### Problem description:
The whole of the data is to be duplicated precisely.

+++++

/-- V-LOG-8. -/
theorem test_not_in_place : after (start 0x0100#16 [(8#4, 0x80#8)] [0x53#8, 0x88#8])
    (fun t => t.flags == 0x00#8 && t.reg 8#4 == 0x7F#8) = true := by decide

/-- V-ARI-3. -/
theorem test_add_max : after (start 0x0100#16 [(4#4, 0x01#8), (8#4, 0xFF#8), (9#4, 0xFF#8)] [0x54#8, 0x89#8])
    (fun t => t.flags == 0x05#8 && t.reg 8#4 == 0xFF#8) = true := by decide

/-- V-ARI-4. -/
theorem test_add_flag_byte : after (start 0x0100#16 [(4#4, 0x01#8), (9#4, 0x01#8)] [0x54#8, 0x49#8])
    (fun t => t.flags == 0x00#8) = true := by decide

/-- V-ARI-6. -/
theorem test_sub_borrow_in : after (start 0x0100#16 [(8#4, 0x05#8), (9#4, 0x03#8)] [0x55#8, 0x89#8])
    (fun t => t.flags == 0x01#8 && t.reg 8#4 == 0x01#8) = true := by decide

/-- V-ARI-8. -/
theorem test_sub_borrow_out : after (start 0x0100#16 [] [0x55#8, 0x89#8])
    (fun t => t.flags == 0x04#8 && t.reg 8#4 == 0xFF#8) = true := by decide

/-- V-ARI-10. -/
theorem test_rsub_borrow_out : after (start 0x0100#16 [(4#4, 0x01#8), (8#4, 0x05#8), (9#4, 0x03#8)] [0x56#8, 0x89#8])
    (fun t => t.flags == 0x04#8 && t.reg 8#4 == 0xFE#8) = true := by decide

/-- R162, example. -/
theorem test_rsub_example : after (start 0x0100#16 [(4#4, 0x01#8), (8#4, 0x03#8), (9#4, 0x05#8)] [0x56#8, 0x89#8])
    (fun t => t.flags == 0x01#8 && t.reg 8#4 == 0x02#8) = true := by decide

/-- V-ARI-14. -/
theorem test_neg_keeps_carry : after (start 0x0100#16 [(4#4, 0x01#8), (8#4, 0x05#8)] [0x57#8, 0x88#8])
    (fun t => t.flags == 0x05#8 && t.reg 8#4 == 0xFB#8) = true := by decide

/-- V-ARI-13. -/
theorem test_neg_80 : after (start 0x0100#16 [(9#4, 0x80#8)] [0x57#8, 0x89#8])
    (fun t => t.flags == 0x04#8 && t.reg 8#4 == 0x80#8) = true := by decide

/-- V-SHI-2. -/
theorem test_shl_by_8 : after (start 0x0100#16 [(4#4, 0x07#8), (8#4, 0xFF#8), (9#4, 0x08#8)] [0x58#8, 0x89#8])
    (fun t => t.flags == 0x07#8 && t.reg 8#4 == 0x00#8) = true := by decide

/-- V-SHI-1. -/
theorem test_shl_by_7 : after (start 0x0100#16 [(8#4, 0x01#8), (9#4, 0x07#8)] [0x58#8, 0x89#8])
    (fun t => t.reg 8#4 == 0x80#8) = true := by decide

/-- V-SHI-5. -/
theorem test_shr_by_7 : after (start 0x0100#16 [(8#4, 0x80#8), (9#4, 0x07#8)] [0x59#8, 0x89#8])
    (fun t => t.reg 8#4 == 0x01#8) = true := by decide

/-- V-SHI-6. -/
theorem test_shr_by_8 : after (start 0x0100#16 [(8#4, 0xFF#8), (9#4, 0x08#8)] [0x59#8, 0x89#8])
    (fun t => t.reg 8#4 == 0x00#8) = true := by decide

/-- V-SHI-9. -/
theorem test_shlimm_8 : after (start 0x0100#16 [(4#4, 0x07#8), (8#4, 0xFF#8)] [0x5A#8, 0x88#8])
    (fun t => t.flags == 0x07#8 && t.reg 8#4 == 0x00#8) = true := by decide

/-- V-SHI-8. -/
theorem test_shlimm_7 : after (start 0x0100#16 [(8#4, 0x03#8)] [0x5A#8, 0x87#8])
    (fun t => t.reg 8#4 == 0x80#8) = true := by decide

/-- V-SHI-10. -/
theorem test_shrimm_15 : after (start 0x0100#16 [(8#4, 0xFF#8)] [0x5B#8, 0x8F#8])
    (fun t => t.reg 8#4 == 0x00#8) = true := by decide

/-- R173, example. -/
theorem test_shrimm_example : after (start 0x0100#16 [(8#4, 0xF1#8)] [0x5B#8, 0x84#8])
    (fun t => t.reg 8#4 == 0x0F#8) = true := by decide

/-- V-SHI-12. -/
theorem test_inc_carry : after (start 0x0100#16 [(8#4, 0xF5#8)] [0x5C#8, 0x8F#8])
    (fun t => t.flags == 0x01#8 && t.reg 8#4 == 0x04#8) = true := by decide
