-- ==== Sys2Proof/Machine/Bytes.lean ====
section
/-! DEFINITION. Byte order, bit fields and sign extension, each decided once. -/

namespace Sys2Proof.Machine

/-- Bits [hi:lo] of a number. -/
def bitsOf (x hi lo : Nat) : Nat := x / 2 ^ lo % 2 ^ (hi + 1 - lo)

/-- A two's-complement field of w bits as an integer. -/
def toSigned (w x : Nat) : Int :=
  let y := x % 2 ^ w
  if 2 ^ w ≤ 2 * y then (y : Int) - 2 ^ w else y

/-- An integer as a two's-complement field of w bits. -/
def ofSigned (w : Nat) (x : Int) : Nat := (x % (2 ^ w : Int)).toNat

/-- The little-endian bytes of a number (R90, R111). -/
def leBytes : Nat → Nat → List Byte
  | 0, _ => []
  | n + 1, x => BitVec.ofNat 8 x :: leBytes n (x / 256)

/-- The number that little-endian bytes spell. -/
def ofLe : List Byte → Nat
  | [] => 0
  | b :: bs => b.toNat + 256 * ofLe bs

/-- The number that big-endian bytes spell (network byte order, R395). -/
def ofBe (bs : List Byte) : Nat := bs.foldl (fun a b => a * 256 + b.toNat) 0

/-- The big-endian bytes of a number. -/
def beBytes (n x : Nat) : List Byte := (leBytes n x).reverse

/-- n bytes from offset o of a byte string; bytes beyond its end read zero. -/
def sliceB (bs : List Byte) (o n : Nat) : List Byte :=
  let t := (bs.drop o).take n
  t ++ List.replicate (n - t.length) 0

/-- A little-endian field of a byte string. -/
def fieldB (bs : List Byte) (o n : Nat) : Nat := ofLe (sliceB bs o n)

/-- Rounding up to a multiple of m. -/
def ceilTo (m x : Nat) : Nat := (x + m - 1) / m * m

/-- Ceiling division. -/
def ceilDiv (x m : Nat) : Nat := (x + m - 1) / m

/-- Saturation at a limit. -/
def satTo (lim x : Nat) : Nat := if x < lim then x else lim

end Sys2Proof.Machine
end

+++++

### Task answer:
/-- V-LOG-8. -/
theorem test_not_in_place : after (start 0x0100#16 [(8#4, 0x80#8)] [0x53#8, 0x88#8])
    (fun t => t.flags == 0x00#8 && t.reg 8#4 == 0x7F#8) = true := by decide

/-- V-ARI-3. -/
theorem test_add_max : after (start 0x0100#16 [(4#4, 0x01#8), (8#4, 0xFF#8), (9#4, 0xFF#8)] [0x54#8, 0x89#8])
    (fun t => t.flags == 0x05#8 && t.reg 8#4 == 0xFF#8) = true := by decide

/-- V-ARI-4. -/
theorem test_add_flag_byte : after (start 0x0100#16 [(4#4, 0x01#8), (9#4, 0x01#8)] [0x54#8, 0x49#8])
    (fun t => t.flags == 0x00#8) = true := by decide

/-- V-ARI-6. -/
theorem test_sub_borrow_in : after (start 0x0100#16 [(8#4, 0x05#8), (9#4, 0x03#8)] [0x55#8, 0x89#8])
    (fun t => t.flags == 0x01#8 && t.reg 8#4 == 0x01#8) = true := by decide

/-- V-ARI-8. -/
theorem test_sub_borrow_out : after (start 0x0100#16 [] [0x55#8, 0x89#8])
    (fun t => t.flags == 0x04#8 && t.reg 8#4 == 0xFF#8) = true := by decide

/-- V-ARI-10. -/
theorem test_rsub_borrow_out : after (start 0x0100#16 [(4#4, 0x01#8), (8#4, 0x05#8), (9#4, 0x03#8)] [0x56#8, 0x89#8])
    (fun t => t.flags == 0x04#8 && t.reg 8#4 == 0xFE#8) = true := by decide

/-- R162, example. -/
theorem test_rsub_example : after (start 0x0100#16 [(4#4, 0x01#8), (8#4, 0x03#8), (9#4, 0x05#8)] [0x56#8, 0x89#8])
    (fun t => t.flags == 0x01#8 && t.reg 8#4 == 0x02#8) = true := by decide

/-- V-ARI-14. -/
theorem test_neg_keeps_carry : after (start 0x0100#16 [(4#4, 0x01#8), (8#4, 0x05#8)] [0x57#8, 0x88#8])
    (fun t => t.flags == 0x05#8 && t.reg 8#4 == 0xFB#8) = true := by decide

/-- V-ARI-13. -/
theorem test_neg_80 : after (start 0x0100#16 [(9#4, 0x80#8)] [0x57#8, 0x89#8])
    (fun t => t.flags == 0x04#8 && t.reg 8#4 == 0x80#8) = true := by decide

/-- V-SHI-2. -/
theorem test_shl_by_8 : after (start 0x0100#16 [(4#4, 0x07#8), (8#4, 0xFF#8), (9#4, 0x08#8)] [0x58#8, 0x89#8])
    (fun t => t.flags == 0x07#8 && t.reg 8#4 == 0x00#8) = true := by decide

/-- V-SHI-1. -/
theorem test_shl_by_7 : after (start 0x0100#16 [(8#4, 0x01#8), (9#4, 0x07#8)] [0x58#8, 0x89#8])
    (fun t => t.reg 8#4 == 0x80#8) = true := by decide

/-- V-SHI-5. -/
theorem test_shr_by_7 : after (start 0x0100#16 [(8#4, 0x80#8), (9#4, 0x07#8)] [0x59#8, 0x89#8])
    (fun t => t.reg 8#4 == 0x01#8) = true := by decide

/-- V-SHI-6. -/
theorem test_shr_by_8 : after (start 0x0100#16 [(8#4, 0xFF#8), (9#4, 0x08#8)] [0x59#8, 0x89#8])
    (fun t => t.reg 8#4 == 0x00#8) = true := by decide

/-- V-SHI-9. -/
theorem test_shlimm_8 : after (start 0x0100#16 [(4#4, 0x07#8), (8#4, 0xFF#8)] [0x5A#8, 0x88#8])
    (fun t => t.flags == 0x07#8 && t.reg 8#4 == 0x00#8) = true := by decide

/-- V-SHI-8. -/
theorem test_shlimm_7 : after (start 0x0100#16 [(8#4, 0x03#8)] [0x5A#8, 0x87#8])
    (fun t => t.reg 8#4 == 0x80#8) = true := by decide

/-- V-SHI-10. -/
theorem test_shrimm_15 : after (start 0x0100#16 [(8#4, 0xFF#8)] [0x5B#8, 0x8F#8])
    (fun t => t.reg 8#4 == 0x00#8) = true := by decide

/-- R173, example. -/
theorem test_shrimm_example : after (start 0x0100#16 [(8#4, 0xF1#8)] [0x5B#8, 0x84#8])
    (fun t => t.reg 8#4 == 0x0F#8) = true := by decide

/-- V-SHI-12. -/
theorem test_inc_carry : after (start 0x0100#16 [(8#4, 0xF5#8)] [0x5C#8, 0x8F#8])
    (fun t => t.flags == 0x01#8 && t.reg 8#4 == 0x04#8) = true := by decide
-- ==== Sys2Proof/Machine/Bytes.lean ====
section
/-! DEFINITION. Byte order, bit fields and sign extension, each decided once. -/

namespace Sys2Proof.Machine

/-- Bits [hi:lo] of a number. -/
def bitsOf (x hi lo : Nat) : Nat := x / 2 ^ lo % 2 ^ (hi + 1 - lo)

/-- A two's-complement field of w bits as an integer. -/
def toSigned (w x : Nat) : Int :=
  let y := x % 2 ^ w
  if 2 ^ w ≤ 2 * y then (y : Int) - 2 ^ w else y

/-- An integer as a two's-complement field of w bits. -/
def ofSigned (w : Nat) (x : Int) : Nat := (x % (2 ^ w : Int)).toNat

/-- The little-endian bytes of a number (R90, R111). -/
def leBytes : Nat → Nat → List Byte
  | 0, _ => []
  | n + 1, x => BitVec.ofNat 8 x :: leBytes n (x / 256)

/-- The number that little-endian bytes spell. -/
def ofLe : List Byte → Nat
  | [] => 0
  | b :: bs => b.toNat + 256 * ofLe bs

/-- The number that big-endian bytes spell (network byte order, R395). -/
def ofBe (bs : List Byte) : Nat := bs.foldl (fun a b => a * 256 + b.toNat) 0

/-- The big-endian bytes of a number. -/
def beBytes (n x : Nat) : List Byte := (leBytes n x).reverse

/-- n bytes from offset o of a byte string; bytes beyond its end read zero. -/
def sliceB (bs : List Byte) (o n : Nat) : List Byte :=
  let t := (bs.drop o).take n
  t ++ List.replicate (n - t.length) 0

/-- A little-endian field of a byte string. -/
def fieldB (bs : List Byte) (o n : Nat) : Nat := ofLe (sliceB bs o n)

/-- Rounding up to a multiple of m. -/
def ceilTo (m x : Nat) : Nat := (x + m - 1) / m * m

/-- Ceiling division. -/
def ceilDiv (x m : Nat) : Nat := (x + m - 1) / m

/-- Saturation at a limit. -/
def satTo (lim x : Nat) : Nat := if x < lim then x else lim

end Sys2Proof.Machine
end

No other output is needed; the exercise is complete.